═══ DATA TO EXAMINE ═══

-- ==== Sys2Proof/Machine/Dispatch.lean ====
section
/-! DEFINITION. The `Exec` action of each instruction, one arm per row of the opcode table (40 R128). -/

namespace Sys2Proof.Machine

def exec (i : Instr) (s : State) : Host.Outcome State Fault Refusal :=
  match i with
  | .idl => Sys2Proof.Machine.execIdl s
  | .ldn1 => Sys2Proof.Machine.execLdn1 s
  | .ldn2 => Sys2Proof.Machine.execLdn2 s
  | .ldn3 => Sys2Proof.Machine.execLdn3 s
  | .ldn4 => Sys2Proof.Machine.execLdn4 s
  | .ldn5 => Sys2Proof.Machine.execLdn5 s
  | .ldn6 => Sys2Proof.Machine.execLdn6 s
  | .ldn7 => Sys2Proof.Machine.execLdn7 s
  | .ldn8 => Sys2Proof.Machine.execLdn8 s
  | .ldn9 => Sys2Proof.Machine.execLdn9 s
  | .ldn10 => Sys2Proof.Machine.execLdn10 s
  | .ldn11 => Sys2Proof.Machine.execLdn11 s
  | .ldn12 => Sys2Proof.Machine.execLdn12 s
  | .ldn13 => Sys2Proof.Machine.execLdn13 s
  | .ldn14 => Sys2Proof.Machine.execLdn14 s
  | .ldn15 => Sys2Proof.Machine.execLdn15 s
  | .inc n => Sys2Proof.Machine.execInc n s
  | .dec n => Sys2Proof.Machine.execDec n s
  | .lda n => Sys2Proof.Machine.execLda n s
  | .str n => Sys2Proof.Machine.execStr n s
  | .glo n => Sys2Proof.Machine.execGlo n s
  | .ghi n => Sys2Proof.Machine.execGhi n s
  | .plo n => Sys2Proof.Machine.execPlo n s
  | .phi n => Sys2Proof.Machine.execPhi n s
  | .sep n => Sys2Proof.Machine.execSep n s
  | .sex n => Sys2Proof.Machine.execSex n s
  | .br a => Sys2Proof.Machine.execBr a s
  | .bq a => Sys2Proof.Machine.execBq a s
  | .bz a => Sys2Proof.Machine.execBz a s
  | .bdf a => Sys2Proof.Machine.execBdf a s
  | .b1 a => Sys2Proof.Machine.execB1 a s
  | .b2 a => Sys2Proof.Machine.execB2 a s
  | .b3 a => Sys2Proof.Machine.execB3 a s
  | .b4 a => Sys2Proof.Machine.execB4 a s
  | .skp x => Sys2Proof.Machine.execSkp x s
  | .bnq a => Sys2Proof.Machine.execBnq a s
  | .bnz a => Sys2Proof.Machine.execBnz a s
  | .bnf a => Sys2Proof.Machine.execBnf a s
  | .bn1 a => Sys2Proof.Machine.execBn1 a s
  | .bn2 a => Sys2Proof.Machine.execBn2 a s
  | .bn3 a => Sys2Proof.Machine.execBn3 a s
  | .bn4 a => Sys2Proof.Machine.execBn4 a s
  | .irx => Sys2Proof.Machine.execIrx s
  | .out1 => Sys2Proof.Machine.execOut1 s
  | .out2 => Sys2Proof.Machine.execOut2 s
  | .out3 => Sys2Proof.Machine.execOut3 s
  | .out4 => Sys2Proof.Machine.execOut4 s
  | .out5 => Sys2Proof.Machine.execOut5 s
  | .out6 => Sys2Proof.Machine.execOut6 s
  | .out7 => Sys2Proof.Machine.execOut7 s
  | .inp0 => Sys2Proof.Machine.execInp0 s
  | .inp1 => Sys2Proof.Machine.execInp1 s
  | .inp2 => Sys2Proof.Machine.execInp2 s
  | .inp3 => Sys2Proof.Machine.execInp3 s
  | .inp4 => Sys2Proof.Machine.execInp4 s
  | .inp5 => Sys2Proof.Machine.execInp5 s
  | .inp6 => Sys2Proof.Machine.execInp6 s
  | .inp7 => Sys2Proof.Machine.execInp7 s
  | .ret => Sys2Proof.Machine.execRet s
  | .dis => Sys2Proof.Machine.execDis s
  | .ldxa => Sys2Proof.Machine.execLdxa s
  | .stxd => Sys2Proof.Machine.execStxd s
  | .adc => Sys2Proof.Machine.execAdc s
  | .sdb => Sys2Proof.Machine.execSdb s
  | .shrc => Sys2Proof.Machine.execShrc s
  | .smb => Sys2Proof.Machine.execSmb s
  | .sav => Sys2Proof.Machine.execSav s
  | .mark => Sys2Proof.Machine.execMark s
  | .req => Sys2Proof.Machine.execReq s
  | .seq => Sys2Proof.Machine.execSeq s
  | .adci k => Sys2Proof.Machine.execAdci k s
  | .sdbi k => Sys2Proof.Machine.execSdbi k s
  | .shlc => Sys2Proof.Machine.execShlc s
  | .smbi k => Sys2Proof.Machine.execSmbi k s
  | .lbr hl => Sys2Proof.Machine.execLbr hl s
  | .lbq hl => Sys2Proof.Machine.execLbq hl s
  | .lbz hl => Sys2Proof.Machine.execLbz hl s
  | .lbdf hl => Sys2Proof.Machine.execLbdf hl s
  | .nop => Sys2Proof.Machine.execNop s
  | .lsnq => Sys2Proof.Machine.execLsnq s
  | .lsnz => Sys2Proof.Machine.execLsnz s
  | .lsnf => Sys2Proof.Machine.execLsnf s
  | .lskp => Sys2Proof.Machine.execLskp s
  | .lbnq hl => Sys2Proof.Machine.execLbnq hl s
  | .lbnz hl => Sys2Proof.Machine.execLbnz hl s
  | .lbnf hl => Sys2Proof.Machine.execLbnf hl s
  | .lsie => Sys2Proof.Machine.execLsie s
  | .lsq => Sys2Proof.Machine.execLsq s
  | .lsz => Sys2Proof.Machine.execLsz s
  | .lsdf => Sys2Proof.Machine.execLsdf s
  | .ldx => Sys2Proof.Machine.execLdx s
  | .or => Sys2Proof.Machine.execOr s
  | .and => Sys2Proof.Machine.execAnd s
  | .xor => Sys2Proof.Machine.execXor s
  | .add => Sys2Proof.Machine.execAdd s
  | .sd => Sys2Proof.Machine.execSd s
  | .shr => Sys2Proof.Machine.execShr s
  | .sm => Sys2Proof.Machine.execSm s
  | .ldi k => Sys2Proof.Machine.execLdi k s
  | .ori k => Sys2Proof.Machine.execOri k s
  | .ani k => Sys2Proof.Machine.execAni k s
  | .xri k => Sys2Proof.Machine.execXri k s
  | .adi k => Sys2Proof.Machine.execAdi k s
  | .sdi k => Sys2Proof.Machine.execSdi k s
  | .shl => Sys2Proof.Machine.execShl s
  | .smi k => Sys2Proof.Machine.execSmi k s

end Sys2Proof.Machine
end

═══
═══ DATA TO EXAMINE ═══

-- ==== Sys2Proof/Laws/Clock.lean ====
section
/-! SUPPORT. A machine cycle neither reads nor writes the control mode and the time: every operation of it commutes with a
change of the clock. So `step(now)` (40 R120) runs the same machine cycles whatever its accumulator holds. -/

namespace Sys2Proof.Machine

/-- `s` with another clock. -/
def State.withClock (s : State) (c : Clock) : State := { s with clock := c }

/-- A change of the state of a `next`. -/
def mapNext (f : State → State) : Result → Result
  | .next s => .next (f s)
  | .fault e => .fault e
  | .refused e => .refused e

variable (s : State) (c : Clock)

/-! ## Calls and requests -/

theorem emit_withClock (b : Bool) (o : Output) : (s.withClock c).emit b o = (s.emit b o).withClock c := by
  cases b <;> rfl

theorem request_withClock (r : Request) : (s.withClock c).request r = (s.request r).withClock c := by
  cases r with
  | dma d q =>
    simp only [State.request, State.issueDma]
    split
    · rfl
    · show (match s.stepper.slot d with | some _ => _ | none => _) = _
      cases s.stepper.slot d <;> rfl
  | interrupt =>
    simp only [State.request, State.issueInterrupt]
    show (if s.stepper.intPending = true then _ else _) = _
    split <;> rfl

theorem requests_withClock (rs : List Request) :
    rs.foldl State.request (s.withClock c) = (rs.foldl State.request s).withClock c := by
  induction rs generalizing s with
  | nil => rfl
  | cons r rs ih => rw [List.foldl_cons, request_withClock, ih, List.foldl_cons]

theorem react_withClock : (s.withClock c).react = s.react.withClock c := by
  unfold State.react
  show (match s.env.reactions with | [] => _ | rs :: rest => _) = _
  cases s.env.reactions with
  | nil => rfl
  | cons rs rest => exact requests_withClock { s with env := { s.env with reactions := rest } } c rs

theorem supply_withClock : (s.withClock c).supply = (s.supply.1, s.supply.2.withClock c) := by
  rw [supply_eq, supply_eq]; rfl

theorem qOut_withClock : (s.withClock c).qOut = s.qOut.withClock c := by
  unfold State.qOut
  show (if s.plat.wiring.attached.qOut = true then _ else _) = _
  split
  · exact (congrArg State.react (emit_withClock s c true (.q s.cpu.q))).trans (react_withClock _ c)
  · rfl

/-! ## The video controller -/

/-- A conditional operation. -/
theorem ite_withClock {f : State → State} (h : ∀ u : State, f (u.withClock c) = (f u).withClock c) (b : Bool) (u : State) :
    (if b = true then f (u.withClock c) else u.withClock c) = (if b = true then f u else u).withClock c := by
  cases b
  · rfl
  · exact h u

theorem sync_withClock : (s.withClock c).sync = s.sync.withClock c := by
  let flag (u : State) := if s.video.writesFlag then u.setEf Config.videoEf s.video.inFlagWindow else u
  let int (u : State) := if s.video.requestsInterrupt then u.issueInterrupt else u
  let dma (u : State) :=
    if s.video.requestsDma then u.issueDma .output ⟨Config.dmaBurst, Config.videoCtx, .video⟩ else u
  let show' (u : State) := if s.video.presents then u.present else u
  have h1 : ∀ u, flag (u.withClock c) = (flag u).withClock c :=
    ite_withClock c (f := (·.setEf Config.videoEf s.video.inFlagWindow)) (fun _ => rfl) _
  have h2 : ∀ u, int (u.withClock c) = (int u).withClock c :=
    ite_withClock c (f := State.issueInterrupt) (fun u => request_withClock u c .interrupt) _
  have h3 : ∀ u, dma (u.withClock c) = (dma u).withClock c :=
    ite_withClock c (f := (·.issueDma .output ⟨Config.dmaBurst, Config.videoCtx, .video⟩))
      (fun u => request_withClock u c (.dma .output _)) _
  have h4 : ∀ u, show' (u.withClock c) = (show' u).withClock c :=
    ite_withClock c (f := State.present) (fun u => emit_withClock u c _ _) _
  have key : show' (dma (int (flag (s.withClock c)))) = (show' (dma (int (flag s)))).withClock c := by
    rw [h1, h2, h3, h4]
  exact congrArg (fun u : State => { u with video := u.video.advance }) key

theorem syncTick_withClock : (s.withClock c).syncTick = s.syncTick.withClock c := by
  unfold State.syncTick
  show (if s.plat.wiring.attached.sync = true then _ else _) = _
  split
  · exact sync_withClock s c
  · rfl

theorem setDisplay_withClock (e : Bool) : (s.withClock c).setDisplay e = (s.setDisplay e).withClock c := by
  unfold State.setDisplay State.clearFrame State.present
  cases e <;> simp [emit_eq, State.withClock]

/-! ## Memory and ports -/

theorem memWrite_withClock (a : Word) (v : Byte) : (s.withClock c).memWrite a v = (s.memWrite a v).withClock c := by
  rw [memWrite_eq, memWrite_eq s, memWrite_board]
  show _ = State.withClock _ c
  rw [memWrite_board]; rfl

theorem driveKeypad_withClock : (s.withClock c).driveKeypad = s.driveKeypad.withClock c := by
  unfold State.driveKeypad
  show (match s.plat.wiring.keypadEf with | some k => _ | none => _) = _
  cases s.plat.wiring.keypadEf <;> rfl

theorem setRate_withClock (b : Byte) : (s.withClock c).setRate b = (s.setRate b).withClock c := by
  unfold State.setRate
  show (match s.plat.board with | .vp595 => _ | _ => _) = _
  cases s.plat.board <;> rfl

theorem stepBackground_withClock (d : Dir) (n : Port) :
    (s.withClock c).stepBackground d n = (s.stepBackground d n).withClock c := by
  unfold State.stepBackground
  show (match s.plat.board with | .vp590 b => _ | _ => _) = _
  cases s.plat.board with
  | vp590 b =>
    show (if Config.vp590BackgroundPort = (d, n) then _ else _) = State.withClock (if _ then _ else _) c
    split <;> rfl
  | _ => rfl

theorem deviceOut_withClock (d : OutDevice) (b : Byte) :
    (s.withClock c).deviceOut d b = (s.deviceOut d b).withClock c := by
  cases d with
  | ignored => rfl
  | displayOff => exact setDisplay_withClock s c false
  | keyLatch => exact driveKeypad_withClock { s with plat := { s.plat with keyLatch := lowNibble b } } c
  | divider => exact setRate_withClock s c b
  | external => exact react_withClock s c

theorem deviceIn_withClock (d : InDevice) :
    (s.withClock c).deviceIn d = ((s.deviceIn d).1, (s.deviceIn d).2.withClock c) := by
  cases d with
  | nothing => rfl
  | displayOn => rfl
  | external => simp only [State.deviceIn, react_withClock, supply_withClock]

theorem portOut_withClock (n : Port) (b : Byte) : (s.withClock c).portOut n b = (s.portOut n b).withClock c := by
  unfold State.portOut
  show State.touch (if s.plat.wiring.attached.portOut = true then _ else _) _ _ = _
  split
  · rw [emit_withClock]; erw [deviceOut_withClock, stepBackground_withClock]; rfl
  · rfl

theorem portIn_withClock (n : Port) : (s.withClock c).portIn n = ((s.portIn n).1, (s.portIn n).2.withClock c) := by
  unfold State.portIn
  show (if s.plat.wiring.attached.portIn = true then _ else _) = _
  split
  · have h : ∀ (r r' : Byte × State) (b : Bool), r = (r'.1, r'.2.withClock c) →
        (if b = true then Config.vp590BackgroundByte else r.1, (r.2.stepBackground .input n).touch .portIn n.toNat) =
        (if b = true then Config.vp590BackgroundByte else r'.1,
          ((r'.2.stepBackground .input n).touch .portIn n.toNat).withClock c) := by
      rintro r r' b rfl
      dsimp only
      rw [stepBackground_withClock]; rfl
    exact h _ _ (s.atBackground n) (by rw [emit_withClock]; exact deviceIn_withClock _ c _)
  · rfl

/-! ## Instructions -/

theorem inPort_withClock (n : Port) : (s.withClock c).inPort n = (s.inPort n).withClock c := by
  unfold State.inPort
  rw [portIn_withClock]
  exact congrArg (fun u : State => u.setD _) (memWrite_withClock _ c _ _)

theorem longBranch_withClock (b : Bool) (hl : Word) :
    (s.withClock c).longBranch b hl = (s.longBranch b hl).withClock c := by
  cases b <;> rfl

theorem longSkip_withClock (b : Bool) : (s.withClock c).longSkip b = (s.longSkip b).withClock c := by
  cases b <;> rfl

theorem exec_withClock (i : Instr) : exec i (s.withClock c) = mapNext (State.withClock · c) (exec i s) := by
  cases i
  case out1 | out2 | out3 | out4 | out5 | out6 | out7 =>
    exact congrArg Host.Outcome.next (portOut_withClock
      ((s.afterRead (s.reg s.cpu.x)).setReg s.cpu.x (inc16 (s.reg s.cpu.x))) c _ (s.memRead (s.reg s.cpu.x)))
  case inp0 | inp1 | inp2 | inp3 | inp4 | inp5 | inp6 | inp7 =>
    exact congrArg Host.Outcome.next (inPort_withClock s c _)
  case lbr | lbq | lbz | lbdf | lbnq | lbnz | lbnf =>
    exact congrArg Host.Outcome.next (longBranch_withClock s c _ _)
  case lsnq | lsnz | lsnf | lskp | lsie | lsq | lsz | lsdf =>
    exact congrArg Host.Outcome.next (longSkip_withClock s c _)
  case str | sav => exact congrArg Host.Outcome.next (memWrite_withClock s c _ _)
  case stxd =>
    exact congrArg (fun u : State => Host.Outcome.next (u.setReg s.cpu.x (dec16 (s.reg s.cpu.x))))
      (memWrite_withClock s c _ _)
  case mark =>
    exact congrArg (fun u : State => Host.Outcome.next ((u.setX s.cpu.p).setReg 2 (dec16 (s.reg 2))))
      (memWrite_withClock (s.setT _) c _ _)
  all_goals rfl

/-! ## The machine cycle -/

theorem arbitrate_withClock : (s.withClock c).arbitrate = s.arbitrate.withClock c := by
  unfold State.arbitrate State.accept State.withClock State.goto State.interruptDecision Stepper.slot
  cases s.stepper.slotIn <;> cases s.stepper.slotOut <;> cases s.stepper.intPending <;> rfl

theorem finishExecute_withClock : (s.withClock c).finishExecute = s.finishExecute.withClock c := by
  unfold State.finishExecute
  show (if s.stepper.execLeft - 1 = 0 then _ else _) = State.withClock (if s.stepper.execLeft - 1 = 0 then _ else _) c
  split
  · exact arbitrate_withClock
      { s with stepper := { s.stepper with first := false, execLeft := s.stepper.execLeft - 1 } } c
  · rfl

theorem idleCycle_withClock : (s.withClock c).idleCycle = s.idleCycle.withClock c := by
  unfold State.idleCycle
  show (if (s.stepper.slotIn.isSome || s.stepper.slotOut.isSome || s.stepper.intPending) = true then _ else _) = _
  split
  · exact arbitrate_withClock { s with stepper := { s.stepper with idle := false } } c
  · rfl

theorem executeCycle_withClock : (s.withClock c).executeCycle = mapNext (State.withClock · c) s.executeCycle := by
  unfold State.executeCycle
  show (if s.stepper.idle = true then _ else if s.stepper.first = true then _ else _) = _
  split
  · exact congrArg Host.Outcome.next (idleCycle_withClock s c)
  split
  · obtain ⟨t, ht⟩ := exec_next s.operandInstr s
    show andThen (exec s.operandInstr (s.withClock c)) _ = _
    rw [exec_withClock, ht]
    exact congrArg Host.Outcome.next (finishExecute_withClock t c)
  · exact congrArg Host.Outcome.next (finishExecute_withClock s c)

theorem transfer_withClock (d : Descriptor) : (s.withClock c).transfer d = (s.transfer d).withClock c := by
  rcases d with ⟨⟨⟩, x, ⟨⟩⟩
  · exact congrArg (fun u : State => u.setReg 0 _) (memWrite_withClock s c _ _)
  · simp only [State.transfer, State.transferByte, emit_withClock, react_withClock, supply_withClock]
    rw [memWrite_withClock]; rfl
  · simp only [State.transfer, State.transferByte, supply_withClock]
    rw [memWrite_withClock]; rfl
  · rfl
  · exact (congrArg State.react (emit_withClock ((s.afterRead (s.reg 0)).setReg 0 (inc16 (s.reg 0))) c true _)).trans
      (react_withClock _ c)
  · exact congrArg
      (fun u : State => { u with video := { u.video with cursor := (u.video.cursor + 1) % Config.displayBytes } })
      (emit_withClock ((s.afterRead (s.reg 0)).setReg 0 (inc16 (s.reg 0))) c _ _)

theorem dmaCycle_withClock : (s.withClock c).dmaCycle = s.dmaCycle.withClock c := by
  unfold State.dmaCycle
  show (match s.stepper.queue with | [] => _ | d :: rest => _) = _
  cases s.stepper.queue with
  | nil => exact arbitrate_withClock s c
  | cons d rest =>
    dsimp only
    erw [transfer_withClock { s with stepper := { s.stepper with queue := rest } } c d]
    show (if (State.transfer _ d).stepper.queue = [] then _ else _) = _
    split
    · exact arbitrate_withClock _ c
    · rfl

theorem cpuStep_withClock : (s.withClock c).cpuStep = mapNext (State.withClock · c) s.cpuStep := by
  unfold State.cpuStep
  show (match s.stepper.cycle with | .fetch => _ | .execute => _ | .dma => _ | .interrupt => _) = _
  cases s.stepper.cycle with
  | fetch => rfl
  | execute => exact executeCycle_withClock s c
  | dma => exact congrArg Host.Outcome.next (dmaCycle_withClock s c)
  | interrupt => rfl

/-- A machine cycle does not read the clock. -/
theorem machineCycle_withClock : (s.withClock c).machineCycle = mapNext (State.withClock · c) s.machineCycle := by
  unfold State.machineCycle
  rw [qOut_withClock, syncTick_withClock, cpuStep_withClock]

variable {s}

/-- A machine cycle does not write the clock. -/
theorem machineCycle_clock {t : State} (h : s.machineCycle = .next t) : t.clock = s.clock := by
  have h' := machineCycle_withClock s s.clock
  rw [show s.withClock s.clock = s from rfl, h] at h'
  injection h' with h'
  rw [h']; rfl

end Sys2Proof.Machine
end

═══

## TASK TO CARRY OUT
Copy out the lines of the data where the string "transferByte" occurs.

## SOLUTION TO THIS PROBLEM
  · simp only [State.transfer, State.transferByte, emit_withClock, react_withClock, supply_withClock]
  · simp only [State.transfer, State.transferByte, supply_withClock]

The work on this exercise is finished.